(Given records Opens)
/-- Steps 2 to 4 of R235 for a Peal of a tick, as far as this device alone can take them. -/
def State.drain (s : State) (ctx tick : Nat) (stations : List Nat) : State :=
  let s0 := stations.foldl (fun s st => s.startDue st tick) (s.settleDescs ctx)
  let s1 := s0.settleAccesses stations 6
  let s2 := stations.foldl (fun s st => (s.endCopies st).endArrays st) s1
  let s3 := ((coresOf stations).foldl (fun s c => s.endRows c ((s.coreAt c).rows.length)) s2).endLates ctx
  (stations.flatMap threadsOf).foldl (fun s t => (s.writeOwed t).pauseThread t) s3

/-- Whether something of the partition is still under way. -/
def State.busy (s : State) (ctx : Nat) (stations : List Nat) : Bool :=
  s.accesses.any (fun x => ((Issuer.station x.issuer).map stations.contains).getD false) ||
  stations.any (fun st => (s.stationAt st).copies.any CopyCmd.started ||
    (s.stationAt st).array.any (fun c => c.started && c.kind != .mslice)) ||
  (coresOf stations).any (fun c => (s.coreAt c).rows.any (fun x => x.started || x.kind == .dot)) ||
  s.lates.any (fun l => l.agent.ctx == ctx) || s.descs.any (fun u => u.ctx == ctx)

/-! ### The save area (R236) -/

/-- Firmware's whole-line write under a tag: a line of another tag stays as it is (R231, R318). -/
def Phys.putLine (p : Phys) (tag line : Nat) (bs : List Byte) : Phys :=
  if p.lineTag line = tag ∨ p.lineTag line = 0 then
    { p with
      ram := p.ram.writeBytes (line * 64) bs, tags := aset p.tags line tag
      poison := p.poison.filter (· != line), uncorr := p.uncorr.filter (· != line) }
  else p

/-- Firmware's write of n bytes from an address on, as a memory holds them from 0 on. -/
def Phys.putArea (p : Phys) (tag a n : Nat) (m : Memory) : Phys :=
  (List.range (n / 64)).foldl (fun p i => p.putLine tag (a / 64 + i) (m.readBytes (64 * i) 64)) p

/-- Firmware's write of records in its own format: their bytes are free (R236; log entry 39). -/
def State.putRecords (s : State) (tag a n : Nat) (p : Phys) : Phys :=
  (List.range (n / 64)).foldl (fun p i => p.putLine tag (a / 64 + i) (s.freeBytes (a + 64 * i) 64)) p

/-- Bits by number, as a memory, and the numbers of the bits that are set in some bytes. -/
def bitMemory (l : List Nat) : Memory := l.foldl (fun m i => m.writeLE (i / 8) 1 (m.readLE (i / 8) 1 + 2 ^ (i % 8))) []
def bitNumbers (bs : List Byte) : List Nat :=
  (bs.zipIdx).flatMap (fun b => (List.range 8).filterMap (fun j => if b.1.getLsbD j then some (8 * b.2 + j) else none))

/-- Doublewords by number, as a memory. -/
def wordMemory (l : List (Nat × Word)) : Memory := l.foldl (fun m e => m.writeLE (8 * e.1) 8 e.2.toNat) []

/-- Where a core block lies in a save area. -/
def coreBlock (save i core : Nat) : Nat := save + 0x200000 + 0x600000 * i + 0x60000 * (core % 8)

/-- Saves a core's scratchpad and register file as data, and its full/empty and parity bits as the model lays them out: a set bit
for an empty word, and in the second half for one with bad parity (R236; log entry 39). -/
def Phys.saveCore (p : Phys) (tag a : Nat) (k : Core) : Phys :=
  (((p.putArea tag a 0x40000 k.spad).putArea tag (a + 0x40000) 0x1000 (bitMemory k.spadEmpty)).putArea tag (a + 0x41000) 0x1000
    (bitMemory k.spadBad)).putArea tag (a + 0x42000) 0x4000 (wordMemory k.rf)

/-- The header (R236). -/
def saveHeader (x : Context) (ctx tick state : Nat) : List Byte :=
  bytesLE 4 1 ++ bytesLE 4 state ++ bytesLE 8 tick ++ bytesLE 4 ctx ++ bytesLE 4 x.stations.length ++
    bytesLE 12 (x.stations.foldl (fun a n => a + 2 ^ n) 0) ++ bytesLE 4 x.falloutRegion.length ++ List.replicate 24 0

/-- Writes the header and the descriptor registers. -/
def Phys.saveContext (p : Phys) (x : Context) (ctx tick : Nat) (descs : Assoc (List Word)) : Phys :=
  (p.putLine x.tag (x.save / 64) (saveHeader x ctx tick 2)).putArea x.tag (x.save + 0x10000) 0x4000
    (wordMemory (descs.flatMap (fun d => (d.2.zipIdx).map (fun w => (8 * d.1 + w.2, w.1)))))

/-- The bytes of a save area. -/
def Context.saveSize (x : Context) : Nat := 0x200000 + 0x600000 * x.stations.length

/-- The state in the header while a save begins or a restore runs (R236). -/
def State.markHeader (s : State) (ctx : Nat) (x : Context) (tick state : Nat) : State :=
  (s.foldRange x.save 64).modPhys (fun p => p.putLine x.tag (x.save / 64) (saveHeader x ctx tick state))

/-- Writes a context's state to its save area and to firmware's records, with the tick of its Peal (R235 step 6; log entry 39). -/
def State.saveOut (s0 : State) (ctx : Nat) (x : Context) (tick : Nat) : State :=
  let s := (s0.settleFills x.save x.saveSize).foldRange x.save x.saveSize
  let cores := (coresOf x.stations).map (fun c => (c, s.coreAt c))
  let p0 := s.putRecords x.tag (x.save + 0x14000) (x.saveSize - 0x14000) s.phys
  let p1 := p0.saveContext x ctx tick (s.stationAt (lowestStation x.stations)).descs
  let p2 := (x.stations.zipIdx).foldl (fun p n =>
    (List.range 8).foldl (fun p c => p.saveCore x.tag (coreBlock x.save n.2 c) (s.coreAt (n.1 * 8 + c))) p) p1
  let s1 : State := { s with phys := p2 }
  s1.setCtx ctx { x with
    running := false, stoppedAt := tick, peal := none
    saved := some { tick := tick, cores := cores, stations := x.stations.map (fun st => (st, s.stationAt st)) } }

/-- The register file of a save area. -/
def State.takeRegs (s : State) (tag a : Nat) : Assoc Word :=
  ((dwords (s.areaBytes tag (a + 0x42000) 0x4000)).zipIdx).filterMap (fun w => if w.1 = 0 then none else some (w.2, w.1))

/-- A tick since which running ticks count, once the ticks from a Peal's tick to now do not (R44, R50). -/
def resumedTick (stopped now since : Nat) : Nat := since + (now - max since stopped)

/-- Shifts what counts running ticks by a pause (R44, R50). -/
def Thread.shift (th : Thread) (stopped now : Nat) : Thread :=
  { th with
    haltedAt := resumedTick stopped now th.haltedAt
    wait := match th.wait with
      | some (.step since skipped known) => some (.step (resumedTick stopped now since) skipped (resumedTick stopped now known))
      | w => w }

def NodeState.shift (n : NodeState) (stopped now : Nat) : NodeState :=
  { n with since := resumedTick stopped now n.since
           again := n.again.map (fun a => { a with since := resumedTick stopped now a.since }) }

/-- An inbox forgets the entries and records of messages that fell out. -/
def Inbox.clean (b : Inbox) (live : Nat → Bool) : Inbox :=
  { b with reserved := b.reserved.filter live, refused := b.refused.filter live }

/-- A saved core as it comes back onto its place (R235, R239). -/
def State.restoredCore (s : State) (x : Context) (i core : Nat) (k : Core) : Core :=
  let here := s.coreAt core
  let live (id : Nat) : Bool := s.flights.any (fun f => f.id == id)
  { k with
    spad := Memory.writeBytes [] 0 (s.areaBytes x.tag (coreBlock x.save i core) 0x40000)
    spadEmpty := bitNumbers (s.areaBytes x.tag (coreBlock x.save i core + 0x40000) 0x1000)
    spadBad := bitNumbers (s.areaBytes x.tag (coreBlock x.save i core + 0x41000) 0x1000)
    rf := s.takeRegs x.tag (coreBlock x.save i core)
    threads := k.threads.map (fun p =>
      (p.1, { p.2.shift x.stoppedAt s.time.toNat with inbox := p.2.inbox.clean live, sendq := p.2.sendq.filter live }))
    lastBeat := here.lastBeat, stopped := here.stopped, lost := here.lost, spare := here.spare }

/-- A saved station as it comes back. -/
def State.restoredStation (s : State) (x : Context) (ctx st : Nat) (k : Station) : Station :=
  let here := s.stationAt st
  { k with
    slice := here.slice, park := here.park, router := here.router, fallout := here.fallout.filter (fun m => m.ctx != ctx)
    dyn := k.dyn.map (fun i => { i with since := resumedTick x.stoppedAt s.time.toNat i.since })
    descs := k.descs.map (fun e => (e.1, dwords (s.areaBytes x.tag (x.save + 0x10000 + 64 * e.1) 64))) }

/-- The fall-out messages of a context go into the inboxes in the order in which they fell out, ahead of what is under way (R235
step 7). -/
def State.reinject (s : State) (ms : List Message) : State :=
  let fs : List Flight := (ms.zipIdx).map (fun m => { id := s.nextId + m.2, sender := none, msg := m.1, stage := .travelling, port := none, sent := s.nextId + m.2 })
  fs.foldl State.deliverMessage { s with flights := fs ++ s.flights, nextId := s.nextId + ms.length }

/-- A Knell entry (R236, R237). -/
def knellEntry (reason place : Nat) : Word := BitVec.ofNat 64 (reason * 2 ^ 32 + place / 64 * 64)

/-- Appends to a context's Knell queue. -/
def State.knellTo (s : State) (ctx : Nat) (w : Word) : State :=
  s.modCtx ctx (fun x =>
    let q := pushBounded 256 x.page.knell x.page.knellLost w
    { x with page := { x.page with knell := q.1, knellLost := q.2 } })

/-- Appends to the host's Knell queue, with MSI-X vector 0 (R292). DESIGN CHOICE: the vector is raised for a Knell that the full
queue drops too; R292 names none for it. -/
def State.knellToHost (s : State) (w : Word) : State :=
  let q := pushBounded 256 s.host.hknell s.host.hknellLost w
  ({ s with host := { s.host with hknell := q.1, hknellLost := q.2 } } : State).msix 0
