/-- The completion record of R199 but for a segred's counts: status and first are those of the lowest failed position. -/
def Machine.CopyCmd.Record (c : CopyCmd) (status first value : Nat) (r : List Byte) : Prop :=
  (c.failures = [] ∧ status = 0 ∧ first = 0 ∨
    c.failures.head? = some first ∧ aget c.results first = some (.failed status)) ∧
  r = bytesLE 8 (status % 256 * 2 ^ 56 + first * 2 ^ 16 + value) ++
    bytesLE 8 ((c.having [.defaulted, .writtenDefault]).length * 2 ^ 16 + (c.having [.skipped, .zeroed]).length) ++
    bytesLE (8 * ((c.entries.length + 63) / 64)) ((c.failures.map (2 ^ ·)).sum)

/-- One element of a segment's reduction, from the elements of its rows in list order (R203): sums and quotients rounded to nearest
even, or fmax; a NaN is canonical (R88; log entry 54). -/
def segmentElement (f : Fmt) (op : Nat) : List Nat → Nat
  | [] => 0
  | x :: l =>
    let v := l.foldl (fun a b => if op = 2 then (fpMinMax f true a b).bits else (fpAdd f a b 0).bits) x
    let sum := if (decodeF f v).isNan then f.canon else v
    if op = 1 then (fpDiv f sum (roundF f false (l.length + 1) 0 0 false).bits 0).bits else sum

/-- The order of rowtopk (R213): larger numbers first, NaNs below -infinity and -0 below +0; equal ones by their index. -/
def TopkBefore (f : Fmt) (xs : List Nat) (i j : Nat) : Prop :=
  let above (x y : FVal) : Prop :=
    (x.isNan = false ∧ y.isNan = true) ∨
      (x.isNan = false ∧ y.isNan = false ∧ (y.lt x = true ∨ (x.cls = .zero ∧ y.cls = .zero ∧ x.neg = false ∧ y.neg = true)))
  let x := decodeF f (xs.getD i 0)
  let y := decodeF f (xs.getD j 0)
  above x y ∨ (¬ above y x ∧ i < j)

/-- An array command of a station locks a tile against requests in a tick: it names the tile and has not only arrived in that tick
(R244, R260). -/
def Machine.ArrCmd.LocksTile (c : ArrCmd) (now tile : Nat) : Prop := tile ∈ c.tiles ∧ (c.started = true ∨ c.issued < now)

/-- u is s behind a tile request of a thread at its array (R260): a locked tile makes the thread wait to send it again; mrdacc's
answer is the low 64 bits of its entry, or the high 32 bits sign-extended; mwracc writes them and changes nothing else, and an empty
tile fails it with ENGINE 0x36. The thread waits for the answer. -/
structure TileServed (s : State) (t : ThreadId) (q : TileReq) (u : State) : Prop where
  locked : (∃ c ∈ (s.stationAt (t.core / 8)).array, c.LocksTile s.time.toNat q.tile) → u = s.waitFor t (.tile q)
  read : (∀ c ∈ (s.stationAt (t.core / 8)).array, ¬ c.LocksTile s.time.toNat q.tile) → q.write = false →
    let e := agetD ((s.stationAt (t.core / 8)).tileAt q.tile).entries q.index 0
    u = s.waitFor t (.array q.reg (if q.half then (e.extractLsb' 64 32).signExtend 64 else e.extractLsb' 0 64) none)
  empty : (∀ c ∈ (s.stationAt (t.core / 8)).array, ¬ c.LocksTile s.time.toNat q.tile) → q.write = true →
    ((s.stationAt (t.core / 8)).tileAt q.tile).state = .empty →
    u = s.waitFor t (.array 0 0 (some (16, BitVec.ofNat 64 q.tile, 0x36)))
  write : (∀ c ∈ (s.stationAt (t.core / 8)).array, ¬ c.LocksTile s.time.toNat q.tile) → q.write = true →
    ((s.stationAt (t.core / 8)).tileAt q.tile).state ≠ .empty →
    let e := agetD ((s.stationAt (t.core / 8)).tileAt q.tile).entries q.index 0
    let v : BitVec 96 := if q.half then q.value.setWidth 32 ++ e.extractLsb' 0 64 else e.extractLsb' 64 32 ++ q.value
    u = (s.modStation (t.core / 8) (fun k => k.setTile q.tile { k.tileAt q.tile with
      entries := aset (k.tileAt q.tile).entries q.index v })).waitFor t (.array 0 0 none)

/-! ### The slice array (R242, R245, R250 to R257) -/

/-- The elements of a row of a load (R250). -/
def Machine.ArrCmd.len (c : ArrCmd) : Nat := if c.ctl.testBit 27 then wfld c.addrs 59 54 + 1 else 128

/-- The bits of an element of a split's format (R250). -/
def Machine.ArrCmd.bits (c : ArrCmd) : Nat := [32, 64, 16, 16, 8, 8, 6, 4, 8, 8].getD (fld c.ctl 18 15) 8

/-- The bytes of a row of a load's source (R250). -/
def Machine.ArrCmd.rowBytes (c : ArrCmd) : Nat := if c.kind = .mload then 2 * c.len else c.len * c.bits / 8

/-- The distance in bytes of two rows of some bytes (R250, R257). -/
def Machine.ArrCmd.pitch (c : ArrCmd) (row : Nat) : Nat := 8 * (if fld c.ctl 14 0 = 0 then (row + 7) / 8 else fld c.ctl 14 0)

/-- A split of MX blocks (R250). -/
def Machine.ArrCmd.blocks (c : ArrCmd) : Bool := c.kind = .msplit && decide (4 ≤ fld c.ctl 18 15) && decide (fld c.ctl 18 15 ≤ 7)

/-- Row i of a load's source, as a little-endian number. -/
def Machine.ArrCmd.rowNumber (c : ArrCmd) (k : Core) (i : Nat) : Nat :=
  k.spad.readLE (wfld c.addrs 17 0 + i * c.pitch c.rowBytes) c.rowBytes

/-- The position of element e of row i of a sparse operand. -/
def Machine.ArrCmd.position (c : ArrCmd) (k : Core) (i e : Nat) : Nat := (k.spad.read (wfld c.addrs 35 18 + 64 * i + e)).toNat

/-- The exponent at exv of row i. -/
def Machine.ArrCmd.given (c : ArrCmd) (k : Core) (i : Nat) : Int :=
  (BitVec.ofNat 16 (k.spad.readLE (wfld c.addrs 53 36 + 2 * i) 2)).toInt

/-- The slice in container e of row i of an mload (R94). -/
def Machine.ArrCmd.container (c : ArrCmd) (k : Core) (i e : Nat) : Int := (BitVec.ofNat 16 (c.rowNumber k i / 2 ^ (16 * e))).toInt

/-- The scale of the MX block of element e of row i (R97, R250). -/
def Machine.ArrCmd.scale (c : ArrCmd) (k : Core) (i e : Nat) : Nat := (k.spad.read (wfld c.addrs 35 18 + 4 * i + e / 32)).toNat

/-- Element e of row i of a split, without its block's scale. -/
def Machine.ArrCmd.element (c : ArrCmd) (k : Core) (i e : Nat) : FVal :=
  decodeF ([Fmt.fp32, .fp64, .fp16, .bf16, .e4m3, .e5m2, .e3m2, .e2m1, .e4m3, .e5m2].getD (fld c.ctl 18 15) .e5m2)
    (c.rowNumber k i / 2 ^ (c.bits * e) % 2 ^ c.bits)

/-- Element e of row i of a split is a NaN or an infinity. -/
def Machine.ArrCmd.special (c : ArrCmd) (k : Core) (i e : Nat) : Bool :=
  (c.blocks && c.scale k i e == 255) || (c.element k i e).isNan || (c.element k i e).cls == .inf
(Given records Closes)
Your goal:
Starting at the line above that contains "let above (x", repeat each line exactly up to and including the line that contains "u = s.waitFor t (.array 0", and stop there.

Answer to this exercise:
  let above (x y : FVal) : Prop :=
    (x.isNan = false ∧ y.isNan = true) ∨
      (x.isNan = false ∧ y.isNan = false ∧ (y.lt x = true ∨ (x.cls = .zero ∧ y.cls = .zero ∧ x.neg = false ∧ y.neg = true)))
  let x := decodeF f (xs.getD i 0)
  let y := decodeF f (xs.getD j 0)
  above x y ∨ (¬ above y x ∧ i < j)

/-- An array command of a station locks a tile against requests in a tick: it names the tile and has not only arrived in that tick
(R244, R260). -/
def Machine.ArrCmd.LocksTile (c : ArrCmd) (now tile : Nat) : Prop := tile ∈ c.tiles ∧ (c.started = true ∨ c.issued < now)

/-- u is s behind a tile request of a thread at its array (R260): a locked tile makes the thread wait to send it again; mrdacc's
answer is the low 64 bits of its entry, or the high 32 bits sign-extended; mwracc writes them and changes nothing else, and an empty
tile fails it with ENGINE 0x36. The thread waits for the answer. -/
structure TileServed (s : State) (t : ThreadId) (q : TileReq) (u : State) : Prop where
  locked : (∃ c ∈ (s.stationAt (t.core / 8)).array, c.LocksTile s.time.toNat q.tile) → u = s.waitFor t (.tile q)
  read : (∀ c ∈ (s.stationAt (t.core / 8)).array, ¬ c.LocksTile s.time.toNat q.tile) → q.write = false →
    let e := agetD ((s.stationAt (t.core / 8)).tileAt q.tile).entries q.index 0
    u = s.waitFor t (.array q.reg (if q.half then (e.extractLsb' 64 32).signExtend 64 else e.extractLsb' 0 64) none)
  empty : (∀ c ∈ (s.stationAt (t.core / 8)).array, ¬ c.LocksTile s.time.toNat q.tile) → q.write = true →
    ((s.stationAt (t.core / 8)).tileAt q.tile).state = .empty →
    u = s.waitFor t (.array 0 0 (some (16, BitVec.ofNat 64 q.tile, 0x36)))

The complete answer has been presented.